Multicore Solutions for Portable Designs


In the beginning there were cell phones, and they were good – well, allowing for the fact that they were the size and weight of bricks and could only do one thing: make calls. Today’s cellular handsets are the microcomputers of the 21st century, able to run an endless number of “apps”, stream high-definition video and high-quality audio, snap and process 12 megapixel pictures, and still make calls.

Moore’s Law notwithstanding, that is a lot to ask of a single processor, especially one that needs to operate from a small battery for an extended period of time. Handsets have long used separate applications processors to offload work from the main processor. However, with ARM’s recent introduction of its big.LITTLE approach – and NXP’s implementation of it in a low-power dual-core (M4/M0) embedded MCU – the move to asymmetrical multicore processors (AMPs) in other portable devices looks set to move quickly from niche to mainstream.

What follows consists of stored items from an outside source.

/-- One core (R14–R16, R99). -/
structure Core where
  num : Nat
  c : StreamState := {}
  a : StreamState := {}
  x : StreamState := {}
  /-- s0–s31, a0–a31, x0–x31; element 0 is never read or written (R16) -/
  sregs : Vector Word 32 := Vector.replicate 32 0
  aregs : Vector Word 32 := Vector.replicate 32 0
  xregs : Vector Word 32 := Vector.replicate 32 0
  v : Vector Vec 64 := Vector.replicate 64 Vec.zero
  /-- p0–p15; element 0 is never read or written (R16) -/
  p : Vector Word 16 := Vector.replicate 16 0
  flags : Vector Bool 8 := Vector.replicate 8 false
  bt : Vector Word 4 := Vector.replicate 4 0
  /-- t0–t7: row r, half h at 2r + h (R264) -/
  tiles : Vector (Vector Vec 128) 8 := Vector.replicate 8 (Vector.replicate 128 Vec.zero)
  accs : Vector (Vector Vec 64) 4 := Vector.replicate 4 (Vector.replicate 64 Vec.zero)
  /-- shape records of t0–t7, then z0–z3 (R103) -/
  shapes : Vector Word 12 := Vector.replicate 12 0
  /-- instruction memories: bytes that differ from 0, addresses rising -/
  imemC : List Host.Cell := []
  imemA : List Host.Cell := []
  imemX : List Host.Cell := []
  lq : Vector (Queue LqEntry) 4 := Vector.replicate 4 {}
  sq : Queue Vec := {}
  vq : Queue Word := {}
  bqa : Queue OutBit := {}
  bqx : Queue OutBit := {}
  fq : Queue Word := {}
  /-- kca, kcx, kac, kax, kxc, kxa (R25, R288) -/
  tokens : Vector Nat 6 := Vector.replicate 6 0
  /-- trap banks in use, the first taken first: cstat.DEPTH is their number (R100) -/
  banks : List TrapBank := []
  halted : Bool := false
  pending : Option Pending := none
  /-- cycles counted before the present start, and the device cycle of that start while the streams run (R99) -/
  cyclesBase : Nat := 0
  cyclesSince : Option Nat := none
  tbudget : Word := 0
  dmem : Word := 0
  tphase : BitVec 32 := 0
  gphase : BitVec 32 := 0
  gen : Word := 0
  lastrel : Word := 0
  lastacq : Word := 0
  unpublished : Bool := false
  mvthr : Word := 32
  mlate : Word := 0
  isat : Bool := false
  slipmax : Word := 256
  ldcnt : BitVec 32 := 0
  wdc : Word := 0x01000000
  wda : Word := 0x01000000
  wdx : Word := 0x01000000
  sh : Vector Word 8 := Vector.replicate 8 0
  tvec : Word := 0xC000
  tscr0 : Word := 0
  tscr1 : Word := 0
  /-- the handle table: entries in use, handles rising -/
  handles : List (Nat × Shape) := []
  /-- the locked translation table: valid entries, indexes rising -/
  ltt : List (Nat × Xlat) := []
  /-- the deferred reports that wait for their instruction, by the index of R302 -/
  reports : List (Nat × Deferred) := []
  latches : Vector (Option Latch) 4 := Vector.replicate 4 none
  /-- accepted matrix operations that have not completed, in acceptance order -/
  matrix : List MatOp := []
  /-- the cycle from which the matrix engine is free -/
  engineFree : Nat := 0
  tape : Tape := {}
  lastRead : Option LastRead := none
  /-- the launch of which the core is a member, and the member's index -/
  member : Option (Nat × Nat) := none
  /-- a soft pre-emption of the team is pending (R295) -/
  softPending : Bool := false
  /-- a hard pre-emption has stopped, or is stopping, this member (R296) -/
  hardStop : Bool := false
  /-- SAVEC or RESTC holds the matrix engine (R300) -/
  engineHeld : Bool := false
  deriving DecidableEq, Repr

/-! ### Operations in flight -/

/-- A contiguous piece of an access: the physical key of its first byte (see `State.mem`), its length, and, for a write,
the key it is copied from or the bytes it writes. `bad`: its source was read with the rest of its sector, and is uncorrectable. -/
structure Seg where
  key : Nat
  len : Nat
  src : Option Nat := none
  data : List Byte := []
  bad : Bool := false
  deriving DecidableEq, Repr, Inhabited

/-- The combining operations of R152. -/
inductive AtomOp where
  | add | min | max | and | or | xor | xchg | cas
  deriving DecidableEq, Repr, Inhabited

/-- One element that an atomic or archive-tier operation combines: key, operand v, and the new value x of ACAS. -/
structure Elem where
  key : Nat
  v : Word
  x : Word := 0
  deriving DecidableEq, Repr, Inhabited

/-- The digest fields of R147, by QUAL. -/
inductive DigestField where
  | min | max | sum | zmap | sig | norm | ver | state
  deriving DecidableEq, Repr, Inhabited

/-- An item of a bag whose row is to be read: bag, virtual address and key of its row segment, weight, and the chip that the die has
sent it to (R159, R317). -/
structure PoolItem where
  bag : Nat
  va : Nat
  key : Nat
  w : Lane
  chip : Nat
  deriving DecidableEq, Repr, Inhabited

/-- An EMBAG under way: its items still to fold, in ascending position, the partials so far by chip and bag, and the errors that
mark bags (R321, R322). -/
structure Pool where
  items : List PoolItem
  parts : List (Nat × Nat × List Lane) := []
  marks : List (Nat × TrapInfo) := []
  /-- chips whose partials are still to come -/
  left : List Nat
  /-- chips whose unit holds a claim on the granule of its next item (R328) -/
  claimed : List Nat := []
  deriving DecidableEq, Repr, Inhabited

/-- A token of a pass: virtual address and key of its row, and the chip that the die has sent it to (R326). -/
structure PassToken where
  va : Nat
  key : Nat
  chip : Nat
  deriving DecidableEq, Repr, Inhabited

/-- A KVATT under way: its tokens still to take, in ascending order, the partials (acc, m, l) so far of the chips whose passes have
begun, and its error (R326). -/
structure Pass where
  tokens : List PassToken
  parts : List (Nat × List Lane × Lane × Lane) := []
  error : Option TrapInfo := none
  /-- chips whose partials are still to come -/
  left : List Nat
  deriving DecidableEq, Repr, Inhabited

/-- One member's contribution to a collective as it arrives: the decoded elements of the runs received, by the number of the run in
the contribution (R346, R367). -/
structure Contribution where
  sender : Nat
  runs : List (Nat × List Lane)
  deriving DecidableEq, Repr, Inhabited

/-- A collective (R164, R344–R346): its group, operation (0 ALLRED, 1 REDSCAT, 2 ALLGATH, 3 BCAST), operation number and
session; what it took of the group at issue; wire type, deadline cycle, the pieces of its elements, their number, the devices
that have still to acknowledge a packet with the link that each packet left on, the mask once complete, and the contributions.
`pieces` is empty once aD is written. -/
structure Coll where
  group : Nat
  kind : Nat
  num : Nat
  session : Nat
  m : Nat
  self : Nat
  spn : Nat
  wire : ElemCode
  strict : Bool
  deadline : Option Nat
  pieces : List Seg
  count : Nat
  unacked : List (Nat × Nat) := []
  mask : Option Word := none
  parts : List Contribution := []
  deriving DecidableEq, Repr, Inhabited

/-- What a fabric access asks its destination for (R162, R163, R363). A PUT comes in packets: `last` ends it. -/
inductive RemoteAsk where
  | put (segs : List (Nat × List Byte)) (last : Bool)
  | get (segs : List (Nat × Nat))
  | atomic (op : AtomOp) (ty : ElemCode) (addr : Nat) (v x : Word) (returns : Bool)
  deriving DecidableEq, Repr, Inhabited

/-- What an operation in flight is and what its completion does. -/
inductive Job where
  /-- LD: reads `n` elements of type `ty` into entry `seq` of load queue `q` (R135). -/
  | ld (q : Nat) (seq : BitVec 32) (ty : ElemCode)
  /-- LDT: raw bytes into entry `seq` of load queue `q` (R137). -/
  | ldt (q : Nat) (seq : BitVec 32)
  /-- LDV: `n` entries from `seq`, the version acted on, the versions v1 and v2 once read, the reserved bqa bit (R138). -/
  | ldv (q : Nat) (seq : BitVec 32) (n : Nat) (region block : Nat) (old : BitVec 32) (v1 v2 : Option (BitVec 32))
      (bit : Option (BitVec 32))
  /-- LDA: one element of type `ty` into the register (R139). -/
  | lda (ty : ElemCode)
  /-- DQRY of one field (R147); `elem` is the element's number in the block. -/
  | dqry (field : DigestField) (region block elem : Nat)
  /-- DQRYV: the blocks still to read and the fields read so far (R148). -/
  | dqryv (q : Nat) (seq : BitVec 32) (field : DigestField) (region : Nat) (blocks : List Nat) (got : List Lane)
  /-- DSCAN: the blocks still to rebuild (R150). -/
  | dscan (region : Nat) (blocks : List Nat)
  /-- a store, a tape write, a collective's result (R136, R137, R139, R192). -/
  | store
  /-- a tape write (R192). -/
  | tapeWrite
  /-- a copy: bytes written so far; `cpyx` names the source object's chain and source bytes to be transformed (R141). -/
  | copy (written : Nat) (cpyx : Option (Shape × List Seg))
  /-- atomics and ASCAT lanes still to perform (R151–R153); the value read, once read. -/
  | atomic (op : AtomOp) (ty : ElemCode) (elems : List Elem) (value : Option Word)
  /-- near-memory atomics: elements the chip has still to update (R157, R323) and the value read. -/
  | nm (op : AtomOp) (ty : ElemCode) (elems : List Elem) (value : Option Word)
  /-- EMBAG: load queue, entry, table, its origin row and column, bag list, first item, bag count (R159); what the die has
  read of the list, once it has; claim-broken status (R328). -/
  | embag (q : Nat) (seq : BitVec 32) (table : Shape) (row col : Nat) (list : Shape) (first bags : Nat) (work : Option Pool)
      (broken : Bool) (listHnd : Word)
  /-- KVATT: load queue, entry, cache, block table, first entry of it, tokens, scale, query elements (R160); what the die has
  read of the block table, once it has; claim-broken status (R328). -/
  | kvatt (q : Nat) (seq : BitVec 32) (cache table : Shape) (first tokens : Nat) (scale : Lane) (query : List (BitVec 16))
      (work : Option Pass) (broken : Bool) (listHnd : Word)
  /-- PUT: the bytes sent and not yet acknowledged, if there are any, and the bytes written (R162). -/
  | put (answers : List Nat) (written : Nat)
  /-- GET: bytes of each request not yet answered, in order, and the bytes written (R162). -/
  | get (answers : List Nat) (written : Nat)
  /-- RADD, RFADD and RCAS (R163). -/
  | remoteAtomic (ty : ElemCode)
  /-- a collective (R164). -/
  | collective (c : Coll)
  /-- FLUSH: snoops not yet answered, by line (R110). -/
  | flush (lines : Nat)
  deriving DecidableEq, Repr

Texas Instruments’ OMAP and DaVinci

Texas Instruments’ OMAP™ SoCs have long been the dominant applications processors in cellular handsets. Since streaming video and audio are best handled by a DSP in the data path, OMAP SoCs all combine a general-purpose ARM® processor with a TI DSP.

The original 130 nm OMAP 1 family – such as the OMAP5912ZZG – paired a 192 MHz ARM926EJ-S™ with a TMS320C55x™ DSP core. The internal bus structure – one program bus, three data read buses, two data write buses, and additional buses for peripheral and DMA activity – efficiently enabled the DSP to perform up to three data reads and two data writes in a single cycle for relatively high-speed video and image processing.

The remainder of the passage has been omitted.